Problem:
Lines below that include the word "eachLane" should each be copied.

(Stored items)
╭──
-- ==== Sys2Proof/Machine/Fp.lean ====
section
/-! DEFINITION. Floating-point opcodes 0x31 to 0x43 (R172 to R181), and residue and plane opcodes 0x44 to 0x49 (R62 to R65, R182 to
R188). -/
namespace Sys2Proof.Machine

open Sys2Proof

/-- The lane operation of a floating-point opcode that gives a value of its type (R174 to R179), with Flush (R172). -/
def fpLane (op : Nat) (i : Iss) (a b c : W64) : W64 :=
  let ty := i.f.ty.toNat
  let t := fmtOf ty
  let x := natOf ty a
  let y := natOf ty b
  let z := natOf ty c
  let v := match op with
    | 0x31 => fpAdd t i.rm x y
    | 0x32 => fpSub t i.rm x y
    | 0x33 => fpMul t i.rm x y
    | 0x34 => fpFma t i.rm x y z
    | 0x35 => fpMinMax t false x y
    | 0x36 => fpMinMax t true x y
    | 0x38 => fpDiv t i.rm x y
    | 0x39 => fpSqrt t i.rm y
    | 0x40 => fpRnd t (rmOf i.f.sub.toNat) y
    | 0x43 => fpScl t i.rm x (intOf 2 b)
    | n => fpApprox (n - 0x3A) y
  extendTy ty (flushIf t i.ftz v)

def execFaddShort (f : Short) (s : State) : Out := runShort {} 0x31 f (lanewise (fpLane 0x31)) s
def execFaddExt (f : Ext) (s : State) : Out := runExt {} 0x31 f (lanewise (fpLane 0x31)) s
def execFsubShort (f : Short) (s : State) : Out := runShort {} 0x32 f (lanewise (fpLane 0x32)) s
def execFsubExt (f : Ext) (s : State) : Out := runExt {} 0x32 f (lanewise (fpLane 0x32)) s
def execFmulShort (f : Short) (s : State) : Out := runShort {} 0x33 f (lanewise (fpLane 0x33)) s
def execFmulExt (f : Ext) (s : State) : Out := runExt {} 0x33 f (lanewise (fpLane 0x33)) s
def execFma (f : Ext) (s : State) : Out := runExt {} 0x34 f (lanewise (fpLane 0x34)) s
def execFminShort (f : Short) (s : State) : Out := runShort {} 0x35 f (lanewise (fpLane 0x35)) s
def execFminExt (f : Ext) (s : State) : Out := runExt {} 0x35 f (lanewise (fpLane 0x35)) s
def execFmaxShort (f : Short) (s : State) : Out := runShort {} 0x36 f (lanewise (fpLane 0x36)) s
def execFmaxExt (f : Ext) (s : State) : Out := runExt {} 0x36 f (lanewise (fpLane 0x36)) s

/-- `fcmp` (R177). -/
def execFcmp (f : Ext) (s : State) : Out :=
  runExt {} 0x37 f (writeTruth (fun i a b =>
    fpCmp (fmtOf i.f.ty.toNat) i.f.sub.toNat (natOf i.f.ty.toNat a) (natOf i.f.ty.toNat b))) s

def execFdiv (f : Ext) (s : State) : Out := runExt {} 0x38 f (lanewise (fpLane 0x38)) s
def execFsqrt (f : Ext) (s : State) : Out := runExt {} 0x39 f (lanewise (fpLane 0x39)) s
def execRcpa (f : Ext) (s : State) : Out := runExt {} 0x3A f (lanewise (fpLane 0x3A)) s
def execRsqa (f : Ext) (s : State) : Out := runExt {} 0x3B f (lanewise (fpLane 0x3B)) s
def execExp2a (f : Ext) (s : State) : Out := runExt {} 0x3C f (lanewise (fpLane 0x3C)) s
def execLog2a (f : Ext) (s : State) : Out := runExt {} 0x3D f (lanewise (fpLane 0x3D)) s
def execSina (f : Ext) (s : State) : Out := runExt {} 0x3E f (lanewise (fpLane 0x3E)) s
def execCosa (f : Ext) (s : State) : Out := runExt {} 0x3F f (lanewise (fpLane 0x3F)) s
def execFrnd (f : Ext) (s : State) : Out := runExt {} 0x40 f (lanewise (fpLane 0x40)) s

/-- `fcls` (R180): an n32 mask. -/
def execFcls (f : Ext) (s : State) : Out :=
  runExt {} 0x41 f (lanewise (fun i _ b _ =>
    BitVec.ofNat 64 (fpClass (fmtOf i.f.ty.toNat) (natOf i.f.ty.toNat b)))) s

/-- The source format of `dot2`: XS, or fmt.NSRC where XS is 0 (R181). -/
def dot2Fmt (i : Iss) : Nat := if i.f.xs = 0 then nsrcOf i.fmt else i.f.xs.toNat

/-- `dot2` (R181, R182). -/
def execDot2 (f : Ext) (s : State) : Out :=
  runExt { illegal := fun i _ => dot2Fmt i != 8 && dot2Fmt i != 9 } 0x42 f (lanewise (fun i a b c =>
    extendTy 6 (flushIf .f32 i.ftz (fpDot2 (fmtOf (dot2Fmt i)) i.rm (natOf 6 a) (natOf 6 b) (natOf 6 c))))) s

def execFscl (f : Ext) (s : State) : Out := runExt {} 0x43 f (lanewise (fpLane 0x43)) s

/-! Residue formats (R64, R65) -/

/-- Modulus of channel c, from 0, of a residue format. -/
def rnsMod (fmt c : Nat) : Nat :=
  if fmt = 14 then (match c with | 0 => 13 | 1 => 15 | _ => 16) else (match c with | 0 => 61 | 1 => 63 | _ => 64)

/-- Bits of a channel's field. -/
def rnsBits (fmt : Nat) : Nat := if fmt = 14 then 4 else 6

/-- M, the product of the moduli. -/
def rnsM (fmt : Nat) : Nat := if fmt = 14 then 3120 else 245952

/-- Reconstruction weight of channel c. -/
def rnsWeight (fmt c : Nat) : Nat :=
  if fmt = 14 then (match c with | 0 => 2640 | 1 => 1456 | _ => 2145)
  else (match c with | 0 => 205632 | 1 => 121024 | _ => 165249)

/-- A channel of a lane word, reduced (R64). -/
def rnsChannel (fmt c w : Nat) : Nat := w / 2 ^ (rnsBits fmt * c) % 2 ^ rnsBits fmt % rnsMod fmt c

/-- The lane word of channel values, each reduced (R64). -/
def rnsWord (fmt : Nat) (ch : Nat → Int) : Nat :=
  (List.range 3).foldl (fun n c => n + (ch c % (rnsMod fmt c : Nat)).toNat * 2 ^ (rnsBits fmt * c)) 0

/-- `RnsIn` as a lane word (R64). -/
def rnsIn (fmt : Nat) (x : Int) : Nat :=
  let h : Int := rnsM fmt / 2
  let y := max (-h) (min (h - 1) x)
  rnsWord fmt (fun _ => y)

/-- `RnsOut` (R64). -/
def rnsOut (fmt : Nat) (ch : Nat → Nat) : Int :=
  let x := (ch 0 * rnsWeight fmt 0 + ch 1 * rnsWeight fmt 1 + ch 2 * rnsWeight fmt 2) % rnsM fmt
  if rnsM fmt / 2 ≤ x then (x : Int) - rnsM fmt else x

/-- Whether a format is a residue format. -/
def isRns (fmt : Nat) : Bool := fmt == 14 || fmt == 15

/-- `rnc` (R183). -/
def execRnc (f : Ext) (s : State) : Out :=
  runExt { illegal := fun i _ => !isRns i.planeFmt } 0x44 f (lanewise (fun i _ b _ =>
    BitVec.ofNat 64 (rnsIn i.planeFmt (intOf 2 b)))) s

/-- `rnx` (R183). -/
def execRnx (f : Ext) (s : State) : Out :=
  runExt { illegal := fun i _ => !isRns i.planeFmt } 0x45 f (lanewise (fun i _ b _ =>
    wrapTy 2 (rnsOut i.planeFmt (fun c => rnsChannel i.planeFmt c (natOf 0 b))))) s

/-- `rnmad` (R184). -/
def execRnmad (f : Ext) (s : State) : Out :=
  runExt { illegal := fun i _ => !isRns i.planeFmt } 0x46 f (lanewise (fun i a b c =>
    let ch (k : Nat) (v : W64) : Int := rnsChannel i.planeFmt k (natOf 0 v)
    BitVec.ofNat 64 (rnsWord i.planeFmt (fun k => ch k a * ch k b + ch k c)))) s

/-! Plane formats (R62, R63, R185 to R188) -/

/-- `PlaneBit` (R185). -/
def planeBit (fmt w p : Nat) : Bool :=
  if isRns fmt then (rnsChannel fmt (p / rnsBits fmt) w).testBit (p % rnsBits fmt) else w.testBit p

/-- The integer that the top k planes of an element make (R63): `at p` is its bit in plane p. -/
def planeInt (fmt k : Nat) (bitAt : Nat → Bool) : Int :=
  let n := tyPlanes fmt
  let v := ((List.range n).filter (fun p => n - k ≤ p && bitAt p)).foldl (fun v p => v + 2 ^ p) 0
  if fmt ≠ 18 && 2 ^ (n - 1) ≤ v then (v : Int) - 2 ^ n else v

/-- The reduced channel that the planes of an element make (R64). -/
def planeChannel (fmt c : Nat) (bitAt : Nat → Bool) : Nat :=
  ((List.range (rnsBits fmt)).foldl (fun v p => v + if bitAt (rnsBits fmt * c + p) then 2 ^ p else 0) 0) % rnsMod fmt c

/-- The planes kept of P for an operand k (R63): 0 or P or more keeps all. -/
def planesKept (fmt k : Nat) : Nat := if k = 0 || tyPlanes fmt ≤ k then tyPlanes fmt else k

/-- OFF (R182). -/
def Iss.off (i : Iss) : Nat := i.f.imm.toNat % 64

/-- Whether TY, or fmt where TY is 0, names no plane format (R182, R190). -/
def noPlaneFmt (i : Iss) (_ : State) : Bool := tyPlanes i.planeFmt == 0

/-- `pln` (R186): it writes its window of qD even with an empty effective mask. -/
def execPln (f : Ext) (s : State) : Out :=
  runExt { illegal := noPlaneFmt } 0x47 f (fun i s =>
    let p := (i.vb s 0).toNat % 32
    let on := i.lanes.filter (fun l => p < tyPlanes i.planeFmt && planeBit i.planeFmt (natOf 0 (i.va s l)) p)
    let window : W64 := allLanes i.width <<< i.off
    let v := mergeMask (i.vd s 0) window (maskOf on <<< i.off)
    .ok (i.writeGroup s v)) s

/-- The q register k places after A. -/
def Iss.qAfter (i : Iss) (s : State) (k : Nat) : W64 :=
  match i.a with
  | some (.q n) => i.read s (some (.q (n + k))) 0
  | _ => 0

/-- One lane of `upl` (R187); a literal supplies its bits [31:0] (R127). -/
def uplLane (i : Iss) (s : State) (l : Nat) : W64 :=
  let fmt := i.planeFmt
  let e := i.off + l
  let bitAt (p : Nat) : Bool := (i.qAfter s p).getLsbD e
  if isRns fmt then BitVec.ofNat 64 (rnsWord fmt (fun c => planeChannel fmt c bitAt))
  else wrapTy (if fmt = 18 then 3 else 2) (planeInt fmt (planesKept fmt ((i.vb s l).toNat % (if i.f.lit.isSome then 2 ^ 32 else 2 ^ 64))) bitAt)

/-- `upl` (R187). -/
def execUpl (f : Ext) (s : State) : Out :=
  runExt { illegal := noPlaneFmt } 0x48 f
    (fun i s => .ok (i.writeD s (i.eachLane (uplLane i s)))) s

/-- Row B + p of a lane, for `pldot`. -/
def Iss.bPlane (i : Iss) (s : State) (l p : Nat) : W64 :=
  if p = 0 then i.vb s l else i.read s (i.bRun[p - 1]?) l

/-- One lane of `pldot` (R188). -/
def pldotLane (i : Iss) (s : State) (l : Nat) : W64 :=
  let fmt := i.planeFmt
  let kA := planesKept fmt (i.f.imm.toNat % 32)
  let kB := planesKept fmt (i.f.imm.toNat / 32 % 32)
  let h := if i.f.xs.getLsbD 0 then 32 else 0
  let aBit (j p : Nat) : Bool := (i.qAfter s p).getLsbD (h + j)
  let bBit (j p : Nat) : Bool := (i.bPlane s l p).getLsbD j
  let c := i.vc s l
  if isRns fmt then
    BitVec.ofNat 64 (rnsWord fmt (fun k => (List.range 32).foldl
      (fun (n : Int) j => n + (planeChannel fmt k (aBit j) * planeChannel fmt k (bBit j) : Nat)) (rnsChannel fmt k (natOf 0 c))))
  else
    wrapTy 2 ((List.range 32).foldl (fun n j => n + planeInt fmt kA (aBit j) * planeInt fmt kB (bBit j)) (intOf 2 c))

/-- `pldot` (R188). -/
def execPldot (f : Ext) (s : State) : Out :=
  runExt { illegal := noPlaneFmt } 0x49 f (fun i s => .ok (i.writeD s (i.eachLane (pldotLane i s)))) s

end Sys2Proof.Machine
end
╰──
Written answer:
    (fun i s => .ok (i.writeD s (i.eachLane (uplLane i s)))) s
  runExt { illegal := noPlaneFmt } 0x49 f (fun i s => .ok (i.writeD s (i.eachLane (pldotLane i s)))) s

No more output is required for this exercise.